---------- Source material ----------

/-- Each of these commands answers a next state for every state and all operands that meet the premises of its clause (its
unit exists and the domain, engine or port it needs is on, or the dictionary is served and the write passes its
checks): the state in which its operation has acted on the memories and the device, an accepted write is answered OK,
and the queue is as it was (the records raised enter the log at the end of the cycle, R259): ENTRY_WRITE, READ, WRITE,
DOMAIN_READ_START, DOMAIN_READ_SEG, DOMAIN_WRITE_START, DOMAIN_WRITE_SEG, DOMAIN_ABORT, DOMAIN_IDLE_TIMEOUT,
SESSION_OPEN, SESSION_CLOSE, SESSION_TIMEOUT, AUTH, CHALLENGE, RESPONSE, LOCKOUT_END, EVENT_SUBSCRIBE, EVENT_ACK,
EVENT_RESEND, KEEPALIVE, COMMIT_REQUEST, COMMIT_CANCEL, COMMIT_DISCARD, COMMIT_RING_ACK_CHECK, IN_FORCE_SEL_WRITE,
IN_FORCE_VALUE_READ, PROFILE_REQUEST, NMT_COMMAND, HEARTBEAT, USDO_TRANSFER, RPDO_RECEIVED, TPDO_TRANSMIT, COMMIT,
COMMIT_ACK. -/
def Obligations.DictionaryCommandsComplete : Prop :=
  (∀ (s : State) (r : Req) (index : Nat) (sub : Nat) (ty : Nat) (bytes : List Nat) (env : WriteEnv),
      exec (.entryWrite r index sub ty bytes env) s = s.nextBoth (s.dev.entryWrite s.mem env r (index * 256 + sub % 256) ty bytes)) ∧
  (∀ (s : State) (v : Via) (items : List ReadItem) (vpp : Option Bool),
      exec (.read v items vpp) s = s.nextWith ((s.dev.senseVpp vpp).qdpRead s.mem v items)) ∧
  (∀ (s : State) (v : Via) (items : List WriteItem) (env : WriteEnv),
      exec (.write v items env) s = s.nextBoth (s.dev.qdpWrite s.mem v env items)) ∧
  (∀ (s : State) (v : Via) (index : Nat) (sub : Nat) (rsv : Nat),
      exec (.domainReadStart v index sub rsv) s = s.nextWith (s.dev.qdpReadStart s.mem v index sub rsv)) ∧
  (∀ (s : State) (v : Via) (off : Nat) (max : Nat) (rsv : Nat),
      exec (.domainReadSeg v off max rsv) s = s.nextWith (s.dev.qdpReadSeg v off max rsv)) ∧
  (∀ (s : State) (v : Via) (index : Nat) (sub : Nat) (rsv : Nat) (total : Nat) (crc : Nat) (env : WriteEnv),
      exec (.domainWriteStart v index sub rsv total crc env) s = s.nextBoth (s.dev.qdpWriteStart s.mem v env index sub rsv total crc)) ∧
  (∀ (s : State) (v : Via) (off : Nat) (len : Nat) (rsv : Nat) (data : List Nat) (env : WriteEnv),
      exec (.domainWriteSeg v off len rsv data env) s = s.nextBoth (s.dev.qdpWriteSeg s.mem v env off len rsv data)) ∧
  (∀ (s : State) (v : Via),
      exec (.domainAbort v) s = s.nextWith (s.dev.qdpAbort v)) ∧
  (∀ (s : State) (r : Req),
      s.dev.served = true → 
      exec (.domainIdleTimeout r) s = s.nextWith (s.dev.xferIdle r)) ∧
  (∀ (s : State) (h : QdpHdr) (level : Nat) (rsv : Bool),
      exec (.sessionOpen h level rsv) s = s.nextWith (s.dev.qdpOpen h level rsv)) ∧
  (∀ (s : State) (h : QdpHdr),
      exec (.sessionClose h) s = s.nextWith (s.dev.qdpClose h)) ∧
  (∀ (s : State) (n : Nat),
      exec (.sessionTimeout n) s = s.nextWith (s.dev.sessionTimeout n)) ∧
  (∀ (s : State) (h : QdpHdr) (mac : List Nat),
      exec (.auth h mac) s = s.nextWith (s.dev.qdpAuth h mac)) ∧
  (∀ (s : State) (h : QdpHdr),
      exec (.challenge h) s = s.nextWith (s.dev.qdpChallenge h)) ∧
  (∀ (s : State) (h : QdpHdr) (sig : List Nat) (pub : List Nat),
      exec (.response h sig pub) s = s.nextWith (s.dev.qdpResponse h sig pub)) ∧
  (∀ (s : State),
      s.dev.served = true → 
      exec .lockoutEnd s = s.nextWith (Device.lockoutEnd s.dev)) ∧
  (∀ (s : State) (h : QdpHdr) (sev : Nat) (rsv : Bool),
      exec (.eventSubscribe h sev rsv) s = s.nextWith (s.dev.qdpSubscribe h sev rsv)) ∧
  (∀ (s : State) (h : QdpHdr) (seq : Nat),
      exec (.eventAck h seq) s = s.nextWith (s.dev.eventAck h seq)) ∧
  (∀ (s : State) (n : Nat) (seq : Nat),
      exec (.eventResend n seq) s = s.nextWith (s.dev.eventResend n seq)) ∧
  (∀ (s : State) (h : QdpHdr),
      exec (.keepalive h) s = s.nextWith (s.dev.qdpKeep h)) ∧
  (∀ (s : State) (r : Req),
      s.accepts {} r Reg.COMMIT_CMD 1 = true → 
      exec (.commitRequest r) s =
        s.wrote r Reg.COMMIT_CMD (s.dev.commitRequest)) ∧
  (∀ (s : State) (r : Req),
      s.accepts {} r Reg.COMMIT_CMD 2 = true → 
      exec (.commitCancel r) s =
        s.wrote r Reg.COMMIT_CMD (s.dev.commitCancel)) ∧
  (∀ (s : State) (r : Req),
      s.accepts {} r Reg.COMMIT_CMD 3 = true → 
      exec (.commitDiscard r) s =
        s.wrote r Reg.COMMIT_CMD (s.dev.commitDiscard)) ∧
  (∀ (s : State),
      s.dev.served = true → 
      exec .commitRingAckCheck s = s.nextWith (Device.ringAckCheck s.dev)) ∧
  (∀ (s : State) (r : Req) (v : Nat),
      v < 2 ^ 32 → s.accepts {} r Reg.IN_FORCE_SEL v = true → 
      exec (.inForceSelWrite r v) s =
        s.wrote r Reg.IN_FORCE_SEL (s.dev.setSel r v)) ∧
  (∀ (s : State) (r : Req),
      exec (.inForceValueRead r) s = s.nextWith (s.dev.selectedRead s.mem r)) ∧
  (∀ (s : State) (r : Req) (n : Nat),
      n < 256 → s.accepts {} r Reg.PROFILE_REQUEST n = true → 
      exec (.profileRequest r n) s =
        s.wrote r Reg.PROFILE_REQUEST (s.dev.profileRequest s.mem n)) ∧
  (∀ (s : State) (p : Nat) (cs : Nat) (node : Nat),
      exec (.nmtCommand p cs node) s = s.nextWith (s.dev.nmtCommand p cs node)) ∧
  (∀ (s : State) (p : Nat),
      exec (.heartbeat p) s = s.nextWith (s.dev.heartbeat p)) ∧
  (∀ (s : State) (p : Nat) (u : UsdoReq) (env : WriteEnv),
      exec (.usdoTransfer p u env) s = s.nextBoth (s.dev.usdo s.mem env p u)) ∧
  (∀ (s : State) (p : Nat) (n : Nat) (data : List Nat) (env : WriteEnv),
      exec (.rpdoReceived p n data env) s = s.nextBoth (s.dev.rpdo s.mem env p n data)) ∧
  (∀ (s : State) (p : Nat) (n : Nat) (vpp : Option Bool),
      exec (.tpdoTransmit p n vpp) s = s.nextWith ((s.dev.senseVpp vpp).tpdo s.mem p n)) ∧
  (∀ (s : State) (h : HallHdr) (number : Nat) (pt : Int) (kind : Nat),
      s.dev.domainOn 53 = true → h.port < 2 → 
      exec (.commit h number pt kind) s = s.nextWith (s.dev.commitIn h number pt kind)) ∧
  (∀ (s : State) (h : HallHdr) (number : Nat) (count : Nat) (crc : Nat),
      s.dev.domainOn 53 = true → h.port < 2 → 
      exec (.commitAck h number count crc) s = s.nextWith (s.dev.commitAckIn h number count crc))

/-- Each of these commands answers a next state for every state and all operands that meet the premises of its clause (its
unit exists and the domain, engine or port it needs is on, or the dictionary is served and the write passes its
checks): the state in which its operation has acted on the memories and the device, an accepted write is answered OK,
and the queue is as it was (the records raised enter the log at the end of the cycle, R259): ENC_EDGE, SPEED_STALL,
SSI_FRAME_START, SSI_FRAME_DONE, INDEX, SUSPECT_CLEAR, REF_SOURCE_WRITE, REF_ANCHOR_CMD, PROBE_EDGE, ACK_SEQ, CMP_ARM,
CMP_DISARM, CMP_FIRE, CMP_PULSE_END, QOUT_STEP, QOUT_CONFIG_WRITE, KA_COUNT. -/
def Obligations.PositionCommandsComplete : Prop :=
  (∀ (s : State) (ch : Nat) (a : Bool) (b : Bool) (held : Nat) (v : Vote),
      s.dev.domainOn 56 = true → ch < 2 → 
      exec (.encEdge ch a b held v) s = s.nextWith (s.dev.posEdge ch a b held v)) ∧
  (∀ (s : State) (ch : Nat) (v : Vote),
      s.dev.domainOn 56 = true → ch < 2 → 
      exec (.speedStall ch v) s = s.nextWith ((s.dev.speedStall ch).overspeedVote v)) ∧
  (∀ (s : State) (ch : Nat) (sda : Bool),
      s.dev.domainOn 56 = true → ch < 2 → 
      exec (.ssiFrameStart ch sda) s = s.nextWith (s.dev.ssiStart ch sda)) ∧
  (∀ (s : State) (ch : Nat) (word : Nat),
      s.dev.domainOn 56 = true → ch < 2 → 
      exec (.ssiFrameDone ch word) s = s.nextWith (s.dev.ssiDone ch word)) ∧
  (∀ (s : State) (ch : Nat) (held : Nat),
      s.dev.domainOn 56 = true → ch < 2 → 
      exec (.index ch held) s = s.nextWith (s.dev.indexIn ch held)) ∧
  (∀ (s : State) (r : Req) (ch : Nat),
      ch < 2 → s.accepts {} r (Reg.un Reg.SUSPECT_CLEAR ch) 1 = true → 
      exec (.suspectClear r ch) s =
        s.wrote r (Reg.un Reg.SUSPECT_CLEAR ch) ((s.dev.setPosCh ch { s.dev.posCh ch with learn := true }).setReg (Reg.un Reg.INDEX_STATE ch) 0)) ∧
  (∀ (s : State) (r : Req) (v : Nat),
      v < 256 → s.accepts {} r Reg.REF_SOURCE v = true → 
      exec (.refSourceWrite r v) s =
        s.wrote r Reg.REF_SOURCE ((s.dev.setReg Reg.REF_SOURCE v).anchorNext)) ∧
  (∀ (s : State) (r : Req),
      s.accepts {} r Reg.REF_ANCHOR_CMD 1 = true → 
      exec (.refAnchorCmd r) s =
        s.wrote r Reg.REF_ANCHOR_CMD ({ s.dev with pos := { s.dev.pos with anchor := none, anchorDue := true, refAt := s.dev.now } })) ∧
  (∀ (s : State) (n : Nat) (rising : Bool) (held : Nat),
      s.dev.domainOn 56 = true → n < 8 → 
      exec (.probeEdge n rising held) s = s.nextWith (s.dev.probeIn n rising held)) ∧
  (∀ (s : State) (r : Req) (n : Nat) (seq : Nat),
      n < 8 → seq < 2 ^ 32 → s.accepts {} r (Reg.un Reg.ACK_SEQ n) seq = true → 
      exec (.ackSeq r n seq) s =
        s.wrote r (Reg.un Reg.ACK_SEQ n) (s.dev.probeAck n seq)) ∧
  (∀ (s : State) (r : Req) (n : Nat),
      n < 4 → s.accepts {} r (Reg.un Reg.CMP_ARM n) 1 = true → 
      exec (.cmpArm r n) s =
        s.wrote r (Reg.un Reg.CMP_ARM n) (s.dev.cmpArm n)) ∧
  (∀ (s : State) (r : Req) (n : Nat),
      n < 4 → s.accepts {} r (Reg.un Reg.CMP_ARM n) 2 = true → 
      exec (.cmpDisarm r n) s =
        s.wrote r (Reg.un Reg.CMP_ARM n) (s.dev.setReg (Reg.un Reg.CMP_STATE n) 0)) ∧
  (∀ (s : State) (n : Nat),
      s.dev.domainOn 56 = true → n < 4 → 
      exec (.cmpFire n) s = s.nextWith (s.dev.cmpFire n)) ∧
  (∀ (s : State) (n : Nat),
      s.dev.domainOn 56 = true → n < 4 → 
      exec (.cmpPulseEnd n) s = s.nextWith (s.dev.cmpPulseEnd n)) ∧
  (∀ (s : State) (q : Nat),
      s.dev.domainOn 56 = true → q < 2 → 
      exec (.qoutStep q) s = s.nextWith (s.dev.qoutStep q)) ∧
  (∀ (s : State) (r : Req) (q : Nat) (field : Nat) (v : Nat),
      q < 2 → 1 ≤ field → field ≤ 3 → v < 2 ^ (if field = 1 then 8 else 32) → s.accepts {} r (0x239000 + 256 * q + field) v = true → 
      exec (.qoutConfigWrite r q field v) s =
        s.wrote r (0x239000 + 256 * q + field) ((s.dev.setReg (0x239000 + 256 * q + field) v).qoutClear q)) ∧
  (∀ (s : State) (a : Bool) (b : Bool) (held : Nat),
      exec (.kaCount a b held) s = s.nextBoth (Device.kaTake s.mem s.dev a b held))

----------

Only the lines from the one bearing "exec (.qoutStep q)" through the end of the entries above belong in the answer, each one exactly as given.

      exec (.qoutStep q) s = s.nextWith (s.dev.qoutStep q)) ∧
  (∀ (s : State) (r : Req) (q : Nat) (field : Nat) (v : Nat),
      q < 2 → 1 ≤ field → field ≤ 3 → v < 2 ^ (if field = 1 then 8 else 32) → s.accepts {} r (0x239000 + 256 * q + field) v = true → 
      exec (.qoutConfigWrite r q field v) s =
        s.wrote r (0x239000 + 256 * q + field) ((s.dev.setReg (0x239000 + 256 * q + field) v).qoutClear q)) ∧
  (∀ (s : State) (a : Bool) (b : Bool) (held : Nat),
      exec (.kaCount a b held) s = s.nextBoth (Device.kaTake s.mem s.dev a b held))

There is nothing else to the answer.